What you need to do → Return, word for word, only the lines of the data below that lie between the line with "format of A. -/" and the line with "of R167. -/", those two lines included.

Extracted material →
-- ==== Sys2Proof/Machine/Matrix.lean ====
section
/-! DEFINITION. The matrix array: MXMA, MXMAS, MXMT and MXWAITB (R164 to R171), their execution and completion (R162, R168 to R170), the array
agent (R178, R179). -/

namespace Sys2Proof.Machine

/-! ## Pairing (R167) -/

/-- The formats an instruction takes on its A side (0 MXMA, 1 MXMAS, 2 MXMT), and on its B side for a format of A. -/
def stepA (kind f : Nat) : Bool :=
  match kind with
  | 0 => (9 ≤ f && f ≤ 0xD) || (0x10 ≤ f && f ≤ 0x1B)
  | 1 => fmtPair f
  | _ => f == 0xD || (0x18 ≤ f && f ≤ 0x1B)
def stepB (kind f : Nat) : Bool :=
  match kind with
  | 0 => stepA 0 f
  | 1 => f == 9 || f == 10
  | _ => f == 0xE || (0x1C ≤ f && f ≤ 0x1F)

/-- Whether a pair of formats stands in one row of R167. -/
def stepPair (kind fa fb : Nat) : Bool :=
  stepA kind fa && stepB kind fb && (kind != 0 || (fa == 9 || fa == 10) == (fb == 9 || fb == 10))

/-- The K limit of a format in an instruction. -/
def stepK (kind f : Nat) : Nat := if kind = 0 then (if f = 9 || f = 10 then 64 else 128) else if kind = 1 then 64 else 512

/-- The first offending tile of a step (R167): 0 the A side, 1 the B side, 2 the accumulator. -/
def stepFail (kind ga gb gc : Nat) : Option Nat :=
  let bad (g : Nat) (f : Nat → Bool) : Bool := !geomOk g || !f (geomFmt g) || stepK kind (geomFmt g) < geomK g
  if bad ga (stepA kind) then some 0
  else if bad gb (stepB kind) then some 1
  else if !stepPair kind (geomFmt ga) (geomFmt gb) || geomK ga != geomK gb then some 1
  else if !accOk gc || accInt gc != (kind == 2) then some 2
  else if geomRows gc != geomRows ga || accCols gc != geomRows gb then some 2
  else none

/-! ## The step (R168) -/

/-- The terms of an output: products, 0 times an infinity a NaN that sets NV. -/
def products (a b : List (FVal × Nat)) : List FVal := List.zipWith (fun x y => (FVal.mul x.1 y.1).getD (.nan true)) a b

/-- One FP32 output (R168): the exact sum rounded once; infinities of both signs set NV even beside a quiet NaN. -/
def outputFp (fpctl : Nat) (terms : List FVal) : Nat × Nat :=
  let r := f32.sum fpctl terms
  (r.1, r.2 ||| if terms.contains (.inf true) && terms.contains (.inf false) then flagNV else 0)

/-- One INT32 output (R168), with 32 for a saturation. -/
def outputInt (terms : List FVal) : Nat × Nat :=
  let t := terms.foldl (fun (a : Int) v => match v with | .fin n m e => a + signedAt n m e 0 | _ => a) 0
  if 2 ^ 31 - 1 < t then (2 ^ 31 - 1, 32) else if t < -(2 ^ 31 : Int) then (2 ^ 31, 32) else (wrap 32 t, 0)

/-- A step on tile images (R168): the rows of the accumulator it writes, with its flags; 32 stands for SAT. -/
def matrixStep (kind fpctl ga gb gc : Nat) (zero : Bool) (a b c : List Byte) : List Byte × Nat :=
  let ints := kind == 2
  let va := tileVals ga (fizOf fpctl) ints a
  let vb := tileVals gb (fizOf fpctl) ints b
  let read := (va ++ vb).foldl (fun m r => r.foldl (fun m x => m ||| x.2) m) 0
  let rows := va.zipIdx.map fun (ra, i) => vb.zipIdx.map fun (rb, j) =>
    let old := wordOfBytes ((c.drop (128 * i + 4 * j)).take 4)
    let prior := if zero then [] else [if ints then intVal (sext 32 old) else f32.value (fizOf fpctl) old]
    let terms := prior ++ products ra rb
    if ints then outputInt terms else outputFp fpctl terms
  (rows.flatMap fun r => (bytesOfWord (4 * accCols gc) (ofLanes 32 (r.map (·.1)))),
   rows.foldl (fun m r => r.foldl (fun m x => m ||| x.2) m) read)

/-- The rows of an accumulator of a geometry. -/
def accRows (gc : Nat) : TileRows := { n := geomRows gc, len := 4 * accCols gc, stride := (4 * accCols gc : Nat), pitch := 128 }
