-- ==== Sys2Proof/Machine/System.lean ====
section
/-! DEFINITION. The SYS family: TLBINV (R366), PGATE (R345 to R347), CTXLOAD and CTXSAVE (R376) with the seal of a darkroom context (R378). -/

namespace Sys2Proof.Machine

/-! ## TLBINV (R242, R366) -/

/-- Body of TLBINV over a range: PRIV without the translation right, else the strand waits until the invalidation has completed. -/
def invalidate (lo hi : Nat) (all : Bool) (s : State) : Act :=
  match s.st.waiting with
  | .inval _ _ _ true => .next s
  | .inval _ _ _ false => .hold
  | _ => .wait fun s => s.modSt fun t => { t with waiting := .inval lo hi all false }

/-- tlbinv (R366). -/
def execTlbinv (a b g : Nat) : State → Host.Outcome State Fault Refusal :=
  issueNoSpec g [a, b] fun s => src a s fun x s => src b s fun y s =>
    let lo := x.toNat % 2 ^ 48
    let n := y.toNat
    if !s.myCtx.right 8 then .code 2
    else if lo % 65536 != 0 || n % 65536 != 0 then .code 3
    else if 2 ^ 48 < lo + n then .code 4
    else if n = 0 then .next s
    else invalidate lo (lo + n) false s

/-- tlbinv.all (R366). -/
def execTlbinvAll (g : Nat) : State → Host.Outcome State Fault Refusal :=
  issueNoSpec g [] fun s => if !s.myCtx.right 8 then .code 2 else invalidate 0 (2 ^ 48) true s

/-- Whether a cached entry of a context overlaps a range. -/
def TlbEntry.inRange (e : TlbEntry) (gid lo hi : Nat) : Bool := e.gid == gid && e.base < hi && lo < e.base + e.size

/-- Every cached leaf of a context that overlaps a range. -/
def State.entriesIn (s : State) (gid lo hi : Nat) : List TlbEntry :=
  (s.cores.flatMap (fun c => c.itlb ++ c.dtlb) ++ s.clusters.flatMap (·.tlb2)).filter fun e => e.inRange gid lo hi

/-- Walks of a context in a range that wait on an ABSENT entry read it again (R364). -/
def Op.wakeWalk (o : Op) (lo hi now : Nat) : Op :=
  let here := lo ≤ o.a.toNat % 2 ^ 48 && o.a.toNat % 2 ^ 48 < hi
  if o.absentAt != 0 && o.kind != .spawn && (here || !(o.kind == .gld || o.kind == .gst)) then { o with absentAt := now } else o

/-- The SYNC pages of a range that its context maps no longer, forgotten: their frames count as newly mapped when they are used again (R243). -/
def State.forgetSync (s : State) (gid lo hi : Nat) : State :=
  let kept (x : Nat × Nat × Nat) : Bool :=
    x.2.1 != gid || !overlap (x.2.2 * 65536) 65536 lo (hi - lo) || (match (s.translate gid (x.2.2 * 65536) s.cl).2 with
      | .hit e => e.type == 5 && (e.syncPage s (x.2.2 * 65536)).1 == x.1
      | _ => false)
  s.modSys fun y => { y with syncPages := y.syncPages.filter kept }

/-- The modules that hold the copies of a leaf's frame (R368). -/
def TlbEntry.modules (s : State) (e : TlbEntry) : List Nat :=
  e.home s :: if e.dup then [(s.moduleField (bits e.dw1 29 16)).getD 0] else []
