-- ==== Sys2Proof/Machine/Attention.lean ====
section
/-! DEFINITION. Page-major attention (R280 to R296): passes, subscriptions, delivery and trays of the page distributors. A command reaches its
distributor when it issues; what it has to wait for there is retried by the distributor's events. -/

namespace Sys2Proof.Machine

/-! ## Passes (R280) -/

/-- A pass of a die, and a change to it. -/
def State.passAt (s : State) (dk n : Nat) : Pass := (findKey Pass.slot (s.die dk).passes n).getD { slot := n }
def State.setPass (s : State) (dk : Nat) (p : Pass) : State := s.modDie dk fun d => { d with passes := putKey Pass.slot p d.passes }
def State.modPass (s : State) (dk n : Nat) (f : Pass → Pass) : State := s.setPass dk (f (s.passAt dk n))

/-- The handle of a pass (R280). -/
def Pass.handle (p : Pass) (dk : Nat) : Nat := p.slot + dk % 4 * 2 ^ 14 + p.gen * 2 ^ 16

/-- A trap GEOM of an ATT command. -/
def geomTrap : Trap := { code := 0x0C, sub := 8 }

/-- The die that a handle names, in the focused core's package. -/
def State.handlePass (s : State) (h : Nat) : Nat := s.dk / 4 * 4 + bits h 15 14

/-- The open pass that a handle names, for a strand of its job (R280). -/
def State.passOf (s : State) (h : Nat) : Except Trap Pass :=
  let p := s.passAt (s.handlePass h) (bits h 5 0)
  if 2 ^ 32 ≤ h then .error geomTrap
  else if !p.isOpen || p.gen != bits h 31 16 || bits h 13 6 != 0 then .error (plainTrap 0x0D)
  else if p.gid != s.gid || some p.job != s.job.map (·.num) then .error { code := 0x0C, sub := 2 }
  else .ok p

/-- A change to a subscription of a pass, by its slot among the live ones or all. -/
def Pass.modSub (p : Pass) (b : Sub) : Pass :=
  { p with subs := p.subs.map fun x => if x.slot = b.slot && x.live = b.live then b else x }

/-- The subscriber entries in use at a die (R285): one for each page not yet delivered. -/
def State.entriesUsed (s : State) (dk : Nat) : Nat :=
  ((s.die dk).passes.map fun p => if p.isOpen then ((p.subs.filter (·.live)).map fun b => b.refs.length - b.got.length).foldl (· + ·) 0
    else 0).foldl (· + ·) 0

/-- Whether a pass has started for a subscription that comes now (R285): its WINDOW has elapsed, whether or not that event has been taken. An
ASUB that meets the deadline is applied first (R295). -/
def State.passBegun (s : State) (p : Pass) : Bool := p.started || p.deadline.any (· < s.sys.now)

/-- A pass after a subscription has joined: the EXPECT-th starts it (R285, R295). -/
def Pass.join (p : Pass) (b : Sub) : Pass :=
  let n := p.joined + 1
  { p with subs := (p.subs.filter fun x => x.live || x.slot != b.slot) ++ [b], joined := n, started := p.started || n == p.expect }

/-! ## Local sides of a command (R229, R239, R346) -/

/-- n bytes of the own scratchpad read by an engine command of the focused strand. -/
def State.ownRead (s : State) (p : Party) (off n : Nat) : State × Res :=
  match (if s.core.racy then p.race s.core.tags off n id false else none) with
  | some t => (s, .fail t)
  | none =>
    let banks := s.sleeping ((dwords off n).map fun d => (d * 8, 8))
    if (s.core.softAt off n false).isSome then (s, .fail (softErr off))
    else if banks.isEmpty then (s, .ok (s.core.scratch.get off n)) else (s.wake banks, .wait false)

/-- Bytes of the own scratchpad written by an engine command of the focused strand. -/
def State.ownWrite (s : State) (p : Party) (off : Nat) (bs : List Byte) : State :=
  s.modCore fun c => { c.store off bs with tags := if c.racy then p.tag c.tags off bs.length else c.tags }

/-! ## Held subscriptions (R285) -/

/-- A page-ready message (R288). -/
def State.pageMsg (s : State) (dk lock : Nat) (p : Pass) (b : Sub) (w1 w2 : Nat) : Msg :=
  { h0 := header0 0 0 0 2 false false b.handler, h1 := header1 b.core (s.dieCorner dk) p.job, h2 := word (s.sys.now % 2 ^ 32)
    pay := [word (p.handle dk), word w1, word w2, word b.slot, b.user], gid := p.gid, mark := .distributor, sub := lock }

Answer for this exercise →
/-- The formats an instruction takes on its A side (0 MXMA, 1 MXMAS, 2 MXMT), and on its B side for a format of A. -/
def stepA (kind f : Nat) : Bool :=
  match kind with
  | 0 => (9 ≤ f && f ≤ 0xD) || (0x10 ≤ f && f ≤ 0x1B)
  | 1 => fmtPair f
  | _ => f == 0xD || (0x18 ≤ f && f ≤ 0x1B)
def stepB (kind f : Nat) : Bool :=
  match kind with
  | 0 => stepA 0 f
  | 1 => f == 9 || f == 10
  | _ => f == 0xE || (0x1C ≤ f && f ≤ 0x1F)

/-- Whether a pair of formats stands in one row of R167. -/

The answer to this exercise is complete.